With the GitPythonRuntime
class, you can save the output files from
the job run to Object Storage. By default, the source code is cloned to
the ~/Code
directory. However, in the next example the files in the example_nn
directory are copied to the Object Storage specified by the output_uri
parameter. The output_uri
parameter should have this format:
oci://BUCKET_NAME@BUCKET_NAMESPACE/PREFIX
runtime.with_output(
output_dir="~/Code/tutorials/beginner_source/examples_nn",
output_uri="oci://BUCKET_NAME@BUCKET_NAMESPACE/PREFIX"
)
job = (
Job(name="git_example")
.with_infrastructure(infrastructure)
.with_runtime(runtime)
).create()
After the job is created, you can run it, and then monitor the job run
using the .watch()
API:
run = job.run().watch()
The GitPythonRuntime
also supports these additional configurations:
The
.with_python_path()
method allows you to add additional Python paths to the runtime. By default, the code directory checked out from Git is added tosys.path
. Additional Python paths are appended before the code directory is appended.The
.with_argument()
method allows you to pass arguments to invoke the script or function. For running a script, the arguments are passed in as CLI arguments. For running a function, thelist
anddict
JSON serializable objects are supported and are passed into the function.
For example:
runtime = (
GitPythonRuntime()
.with_source("YOUR_GIT_URL")
.with_entrypoint(path="YOUR_MODULE_PATH", func="YOUR_FUNCTION")

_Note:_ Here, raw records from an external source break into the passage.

@[simp] theorem State.setFlash_flash (s : State) (x : Tab Byte) : (s.setFlash x).flash = x := (rfl)
@[simp] theorem State.setFlash_dev (s : State) (x : Tab Byte) : (s.setFlash x).dev = s.dev := (rfl)
@[simp] theorem State.setFlash_now (s : State) (x : Tab Byte) : (s.setFlash x).now = s.now := (rfl)
@[simp] theorem State.setFlash_regs (s : State) (x : Tab Byte) : (s.setFlash x).regs = s.regs := (rfl)
@[simp] theorem State.setFlash_snap (s : State) (x : Tab Byte) : (s.setFlash x).snap = s.snap := (rfl)
@[simp] theorem State.setFlash_pins (s : State) (x : Tab Byte) : (s.setFlash x).pins = s.pins := (rfl)
@[simp] theorem State.setFlash_ctl (s : State) (x : Tab Byte) : (s.setFlash x).ctl = s.ctl := (rfl)
@[simp] theorem State.setFlash_boot (s : State) (x : Tab Byte) : (s.setFlash x).boot = s.boot := (rfl)
@[simp] theorem State.setFlash_power (s : State) (x : Tab Byte) : (s.setFlash x).power = s.power := (rfl)
@[simp] theorem State.setFlash_flt (s : State) (x : Tab Byte) : (s.setFlash x).flt = s.flt := (rfl)
@[simp] theorem State.setFlash_mnt (s : State) (x : Tab Byte) : (s.setFlash x).mnt = s.mnt := (rfl)
@[simp] theorem State.setFlash_life (s : State) (x : Tab Byte) : (s.setFlash x).life = s.life := (rfl)
@[simp] theorem State.setFlash_pcie (s : State) (x : Tab Byte) : (s.setFlash x).pcie = s.pcie := (rfl)
@[simp] theorem State.setFlash_card (s : State) (x : Tab Byte) : (s.setFlash x).card = s.card := (rfl)
@[simp] theorem State.setFlash_dma (s : State) (x : Tab Byte) : (s.setFlash x).dma = s.dma := (rfl)
@[simp] theorem State.setFlash_pwmbx (s : State) (x : Tab Byte) : (s.setFlash x).pwmbx = s.pwmbx := (rfl)
@[simp] theorem State.setFlash_twn (s : State) (x : Tab Byte) : (s.setFlash x).twn = s.twn := (rfl)
@[simp] theorem State.setFlash_ptp (s : State) (x : Tab Byte) : (s.setFlash x).ptp = s.ptp := (rfl)
@[simp] theorem State.setFlash_tmg (s : State) (x : Tab Byte) : (s.setFlash x).tmg = s.tmg := (rfl)
@[simp] theorem State.setFlash_syn (s : State) (x : Tab Byte) : (s.setFlash x).syn = s.syn := (rfl)
@[simp] theorem State.setFlash_cfg (s : State) (x : Tab Byte) : (s.setFlash x).cfg = s.cfg := (rfl)
@[simp] theorem State.setFlash_xpt (s : State) (x : Tab Byte) : (s.setFlash x).xpt = s.xpt := (rfl)
@[simp] theorem State.setFlash_lan (s : State) (x : Tab Byte) : (s.setFlash x).lan = s.lan := (rfl)
@[simp] theorem State.setFlash_eyeSec (s : State) (x : Tab Byte) : (s.setFlash x).eyeSec = s.eyeSec := (rfl)
@[simp] theorem State.setFlash_sdi (s : State) (x : Tab Byte) : (s.setFlash x).sdi = s.sdi := (rfl)
@[simp] theorem State.setFlash_streams (s : State) (x : Tab Byte) : (s.setFlash x).streams = s.streams := (rfl)
@[simp] theorem State.setFlash_fst (s : State) (x : Tab Byte) : (s.setFlash x).fst = s.fst := (rfl)
@[simp] theorem State.setFlash_cmp (s : State) (x : Tab Byte) : (s.setFlash x).cmp = s.cmp := (rfl)
@[simp] theorem State.setFlash_lin (s : State) (x : Tab Byte) : (s.setFlash x).lin = s.lin := (rfl)
@[simp] theorem State.setFlash_tables (s : State) (x : Tab Byte) : (s.setFlash x).tables = s.tables := (rfl)
@[simp] theorem State.setFlash_aud (s : State) (x : Tab Byte) : (s.setFlash x).aud = s.aud := (rfl)
@[simp] theorem State.setFlash_mac (s : State) (x : Tab Byte) : (s.setFlash x).mac = s.mac := (rfl)
@[simp] theorem State.setFlash_med (s : State) (x : Tab Byte) : (s.setFlash x).med = s.med := (rfl)
@[simp] theorem State.setFlash_win (s : State) (x : Tab Byte) : (s.setFlash x).win = s.win := (rfl)
@[simp] theorem State.setFlash_rows (s : State) (x : Tab Byte) : (s.setFlash x).rows = s.rows := (rfl)
@[simp] theorem State.setFlash_drc (s : State) (x : Tab Byte) : (s.setFlash x).drc = s.drc := (rfl)
@[simp] theorem State.setFlash_prot (s : State) (x : Tab Byte) : (s.setFlash x).prot = s.prot := (rfl)
@[simp] theorem State.setFlash_fresh (s : State) (x : Tab Byte) : (s.setFlash x).fresh = s.fresh := (rfl)
@[simp] theorem State.setFlash_dram (s : State) (x : Tab Byte) : (s.setFlash x).dram = s.dram := (rfl)
@[simp] theorem State.setFlash_tcm (s : State) (x : Tab Byte) : (s.setFlash x).tcm = s.tcm := (rfl)
@[simp] theorem State.setFlash_freeCtr (s : State) (x : Tab Byte) : (s.setFlash x).freeCtr = s.freeCtr := (rfl)
@[simp] theorem State.setFlash_out (s : State) (x : Tab Byte) : (s.setFlash x).out = s.out := (rfl)
@[simp] theorem State.setFlash_pending (s : State) (x : Tab Byte) : (s.setFlash x).pending = s.pending := (rfl)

.with_service_conda("pytorch19_p37_gpu_v1")
.with_argument("val", ["a", "b"], key=dict(k="v"))
)
The GitPythonRuntime
method updates metadata in the free form tags of the
job run after the job run finishes. The following tags are added
automatically:
repo
: The URL of the Git repository.commit
: The Git commit ID.module
: The entry script or module.method
: The entry function or method.outputs
: The prefix of the output files in Object Storage.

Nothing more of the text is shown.